We have reluctantly come to the conclusion that the only reasonable step that could have been taken by the Tribunal in this case was to grant an adjournment. If the matter had proceeded on the 20th December in the absence of Lauretta Gell there would still have had to be an adjournment of a part heard case for her evidence to be given at a later date. There would, therefore, be an inevitable delay in a decision on Mr Brann's application.
In our view, the only reasonable course in these circumstances would have been for the Industrial Tribunal to have postponed this matter to be heard as soon as possible after Lauretta Gell's return to England on the 10th January 1994. If the hearing begins after that date she will be able to be present throughout the hearing. There will then be no sense of injustice on the part of the Respondents in the way that the case has been conducted. The adjournment will not prejudice Mr Brann who neither opposed not supported the application by the Respondents.

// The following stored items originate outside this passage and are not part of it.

-- ==== Sys2Proof/Laws/Operands.lean ====
section
/-! SUPPORT. What operand reads and writes can do, once for each operation: a read changes the latch and the cartridge's inner
state alone, a write the latch and the memories alone, and both keep the memories in canonical form. -/

namespace Sys2Proof.Machine

/-! ### Reads -/

/-- One read after another is read-only. -/
theorem Res.All.bind_readOnly {α β : Type} {r : Res α} {f : α → State → Res β} {s : State}
    (hr : r.All (ReadOnly s)) (hf : ∀ v t, (f v t).All (ReadOnly t)) : (r.bind f).All (ReadOnly s) :=
  hr.bind (fun _ h => h) fun v t h => (hf v t).mono fun _ h' => h.trans h'

theorem readFrom_readOnly (ea : EA) : ∀ (n k : Nat) (s : State), (readFrom ea k n s).All (ReadOnly s)
  | 0, _, s => ReadOnly.refl s
  | n + 1, k, s =>
    (memRead_readOnly _ s).bind_readOnly fun _ t =>
      (readFrom_readOnly ea n (k + 1) t).bind_readOnly fun _ u => ReadOnly.refl u

theorem readN_readOnly (ea : EA) (n : Nat) (s : State) : (readN ea n s).All (ReadOnly s) := readFrom_readOnly ea n 0 s

theorem readWord_readOnly (ea : EA) (s : State) : (readWord ea s).All (ReadOnly s) :=
  (readN_readOnly ea 2 s).bind_readOnly fun _ t => ReadOnly.refl t

theorem pointerAddr_readOnly (ea : EA) (s : State) : (pointerAddr ea s).All (ReadOnly s) :=
  (readWord_readOnly ea s).bind_readOnly fun _ t => ReadOnly.refl t

theorem longPointerAddr_readOnly (ea : EA) (s : State) : (longPointerAddr ea s).All (ReadOnly s) :=
  (readN_readOnly ea 3 s).bind_readOnly fun _ t => ReadOnly.refl t

theorem getAddress_readOnly (mode : MemMode) (s : State) : (getAddress mode s).All (ReadOnly s) := by
  cases mode
  case dpInd o => exact pointerAddr_readOnly _ s
  case dpIndX o => exact pointerAddr_readOnly _ s
  case dpIndL o => exact longPointerAddr_readOnly _ s
  case dpIndY o => exact (pointerAddr_readOnly _ s).bind_readOnly fun _ t => ReadOnly.refl t
  case srIndY o => exact (pointerAddr_readOnly _ s).bind_readOnly fun _ t => ReadOnly.refl t
  case dpIndLY o => exact (longPointerAddr_readOnly _ s).bind_readOnly fun _ t => ReadOnly.refl t
  all_goals exact ReadOnly.refl s

theorem readAt_readOnly (ea : EA) (w : Width) (s : State) : (readAt ea w s).All (ReadOnly s) :=
  (readN_readOnly ea _ s).bind_readOnly fun _ t => ReadOnly.refl t

theorem getValue_readOnly (op : Operand) (w : Width) (s : State) : (getValue op w s).All (ReadOnly s) := by
  cases op
  case mem mode => exact (getAddress_readOnly mode s).bind_readOnly fun ea t => readAt_readOnly ea w t
  all_goals exact ReadOnly.refl s

/-! What a read-only change keeps. -/

namespace ReadOnly

variable {s t : State} (h : ReadOnly s t)
include h

theorem a_eq : t.a = s.a := by rw [h]
theorem x_eq : t.x = s.x := by rw [h]
theorem y_eq : t.y = s.y := by rw [h]
theorem sp_eq : t.sp = s.sp := by rw [h]
theorem d_eq : t.d = s.d := by rw [h]
theorem dbr_eq : t.dbr = s.dbr := by rw [h]
theorem k_eq : t.k = s.k := by rw [h]
theorem pc_eq : t.pc = s.pc := by rw [h]
theorem p_eq : t.p = s.p := by rw [h]
theorem e_eq : t.e = s.e := by rw [h]
theorem wram_eq : t.wram = s.wram := by rw [h]
theorem cells_eq : t.cells = s.cells := by rw [h]
theorem cartCells_eq : t.cart.cells = s.cart.cells := by rw [h]
theorem opAddr_eq : t.opAddr = s.opAddr := by rw [h]
theorem wM_eq : t.wM = s.wM := by rw [h]; rfl
theorem wX_eq : t.wX = s.wX := by rw [h]; rfl
theorem getA_eq : t.getA = s.getA := by rw [h]; rfl
theorem getX_eq : t.getX = s.getX := by rw [h]; rfl
theorem getY_eq : t.getY = s.getY := by rw [h]; rfl

/-- A read-only change alters no stored byte. -/
theorem stored_eq (a : Addr) : t.stored a = s.stored a := by
  rw [h]; rfl

end ReadOnly

/-- A value read at width 8 is a byte. -/
theorem readAt_lt {ea : EA} {w : Width} {s t : State} {v : Word} (h : readAt ea w s = .ok v t) : v.toNat < 2 ^ w.bits := by
  cases w with
  | w16 => exact v.isLt
  | w8 =>
    obtain ⟨p, s1, h1, h2⟩ := Res.bind_eq_ok.1 h
    obtain ⟨b, s2, _, h4⟩ := Res.bind_eq_ok.1 h1
    cases h2
    cases h4
    have hb := b.isLt
    simp only [offOf_toNat, Width.bits]
    simp
    omega

/-- An operand's value fits its width (R153). -/
theorem getValue_lt {op : Operand} {s t : State} {v : Word} (w : Width) (hw : op = .acc → w = s.wM)
    (h : getValue op w s = .ok v t) : v.toNat < 2 ^ w.bits := by
  cases op with
  | imm i =>
    cases h
    cases w with
    | w16 => exact (trunc .w16 _).isLt
    | w8 => simpa [trunc, zext8_toNat, Width.bits] using (loByte (Imm.value i)).isLt
  | acc =>
    cases h
    rw [hw rfl]
    unfold State.getA
    cases s.wM with
    | w16 => exact (trunc .w16 _).isLt
    | w8 => simpa [trunc, zext8_toNat, Width.bits] using (loByte s.a).isLt
  | mem mode =>
    obtain ⟨ea, s1, _, h2⟩ := Res.bind_eq_ok.1 h
    exact readAt_lt h2

/-! ### Writes -/

theorem writeFrom_busOnly (ea : EA) : ∀ (n k : Nat) (v : Word) (s : State), (writeFrom ea k n v s).All (BusOnly s)
  | 0, _, _, s => BusOnly.refl s
  | n + 1, k, _, s => (memWrite_busOnly _ _ s).bind_busOnly fun _ t => writeFrom_busOnly ea n (k + 1) _ t

theorem writeN_busOnly (ea : EA) (n : Nat) (v : Word) (s : State) : (writeN ea n v s).All (BusOnly s) :=
  writeFrom_busOnly ea n 0 v s

theorem writeFrom_keepsMemories (ea : EA) :
    ∀ (n k : Nat) (v : Word) (s : State), (writeFrom ea k n v s).All (KeepsMemories s)
  | 0, _, _, _ => fun h => h
  | n + 1, k, _, s => (memWrite_keepsMemories _ _ s).bind_keepsMemories fun _ t => writeFrom_keepsMemories ea n (k + 1) _ t

theorem writeN_keepsMemories (ea : EA) (n : Nat) (v : Word) (s : State) : (writeN ea n v s).All (KeepsMemories s) :=
  writeFrom_keepsMemories ea n 0 v s

/-! What a bus-only change keeps. -/

namespace BusOnly

variable {s t : State} (h : BusOnly s t)
include h

theorem a_eq : t.a = s.a := by rw [h]
theorem x_eq : t.x = s.x := by rw [h]
theorem y_eq : t.y = s.y := by rw [h]
theorem sp_eq : t.sp = s.sp := by rw [h]
theorem d_eq : t.d = s.d := by rw [h]
theorem dbr_eq : t.dbr = s.dbr := by rw [h]
theorem k_eq : t.k = s.k := by rw [h]
theorem pc_eq : t.pc = s.pc := by rw [h]
theorem p_eq : t.p = s.p := by rw [h]
theorem e_eq : t.e = s.e := by rw [h]
theorem pending_eq : t.pending = s.pending := by rw [h]
theorem waiting_eq : t.waiting = s.waiting := by rw [h]
theorem stopped_eq : t.stopped = s.stopped := by rw [h]
theorem fault_eq : t.fault = s.fault := by rw [h]
theorem vt_eq : t.vt = s.vt := by rw [h]
theorem opAddr_eq : t.opAddr = s.opAddr := by rw [h]
theorem draws_eq : t.draws = s.draws := by rw [h]
theorem wM_eq : t.wM = s.wM := by rw [h]; rfl
theorem wX_eq : t.wX = s.wX := by rw [h]; rfl
theorem getA_eq : t.getA = s.getA := by rw [h]; rfl
theorem getX_eq : t.getX = s.getX := by rw [h]; rfl
theorem getY_eq : t.getY = s.getY := by rw [h]; rfl

/-- A bus-only change keeps the width rules. -/
theorem widthsOk_eq : t.widthsOk = s.widthsOk := by rw [h]; rfl

end BusOnly

/-! ### Stored bytes -/

/-- Both ends of a plain store leave every other stored byte alone. -/
theorem storeByte_all_stored {a b : Addr} (hab : sameByte a b = false) (v : Byte) (s : State) :
    (storeByte a v s).All fun t => t.stored b = s.stored b := by
  cases h : storeByte a v s with
  | ok u t => exact storeByte_stored_other (by rw [h]) hab
  | raise f t =>
    have : t = { s with mdr := v } := by
      unfold storeByte at h
      cases hd : decodeAddr a <;> simp only [hd] at h
      case cart c => cases hc : cartWrite s.cart c v <;> simp_all
      all_goals simp_all
    subst this
    rfl

/-- A write away from the DMA-enable register leaves every other stored byte alone. -/
theorem memWrite_all_stored {a b : Addr} (hd : decodeAddr a ≠ .reg 0x420B) (hab : sameByte a b = false) (v : Byte) (s : State) :
    (memWrite a v s).All fun t => t.stored b = s.stored b := by
  rw [memWrite_eq_storeByte hd]
  exact storeByte_all_stored hab v s

/-- An operand write away from the DMA-enable register leaves alone every stored byte but its own. -/
theorem writeFrom_all_stored {ea : EA} {b : Addr} : ∀ (n k : Nat) (v : Word) (s : State),
    (∀ j, k ≤ j → j < k + n → decodeAddr (ea.byteAddr j) ≠ .reg 0x420B) →
    (∀ j, k ≤ j → j < k + n → sameByte (ea.byteAddr j) b = false) →
    (writeFrom ea k n v s).All fun t => t.stored b = s.stored b
  | 0, _, _, _, _, _ => rfl
  | n + 1, k, v, s, hd, hs =>
    (memWrite_all_stored (hd k (Nat.le_refl k) (by omega)) (hs k (Nat.le_refl k) (by omega)) _ s).bind (fun _ h => h)
      fun _ t ht =>
        (writeFrom_all_stored n (k + 1) _ t (fun j h1 h2 => hd j (by omega) (by omega))
          (fun j h1 h2 => hs j (by omega) (by omega))).mono fun _ h => h.trans ht

theorem writeN_all_stored {ea : EA} {b : Addr} (n : Nat) (v : Word) (s : State)
    (hd : ∀ k < n, decodeAddr (ea.byteAddr k) ≠ .reg 0x420B) (hs : ∀ k < n, sameByte (ea.byteAddr k) b = false) :
    (writeN ea n v s).All fun t => t.stored b = s.stored b :=
  writeFrom_all_stored n 0 v s (fun j _ h => hd j (by omega)) fun j _ h => hs j (by omega)

end Sys2Proof.Machine
end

We make it clear that there can be no question of any further adjournment of this matter on the grounds of the absence abroad of Lauretta Gell or anyone else. This case has been waiting quite long enough for hearing. The parties must make sure that their witnesses are available at the adjourned hearing. If they are not the matter will have to proceed in their absence. The Industrial Tribunal cannot repeatedly postpone the hearing of cases to suit the convenience of individual litigants.
There is one other matter which we have mentioned during the hearing. There has been no direction for the exchange of witness statements in this case. We do not propose to order exchange, but it does appear to us to be a substantial case in which the issues between the parties may be better identified if the parties voluntarily exchange, prior to the hearing, the statements of the witnesses whom they intend to call.
For those reasons we will allow the appeal; we direct that the 20th and 21st December 1993 be vacated and that an application be made to the Industrial Tribunal to fix a new date as soon as possible after the 10th January 1994.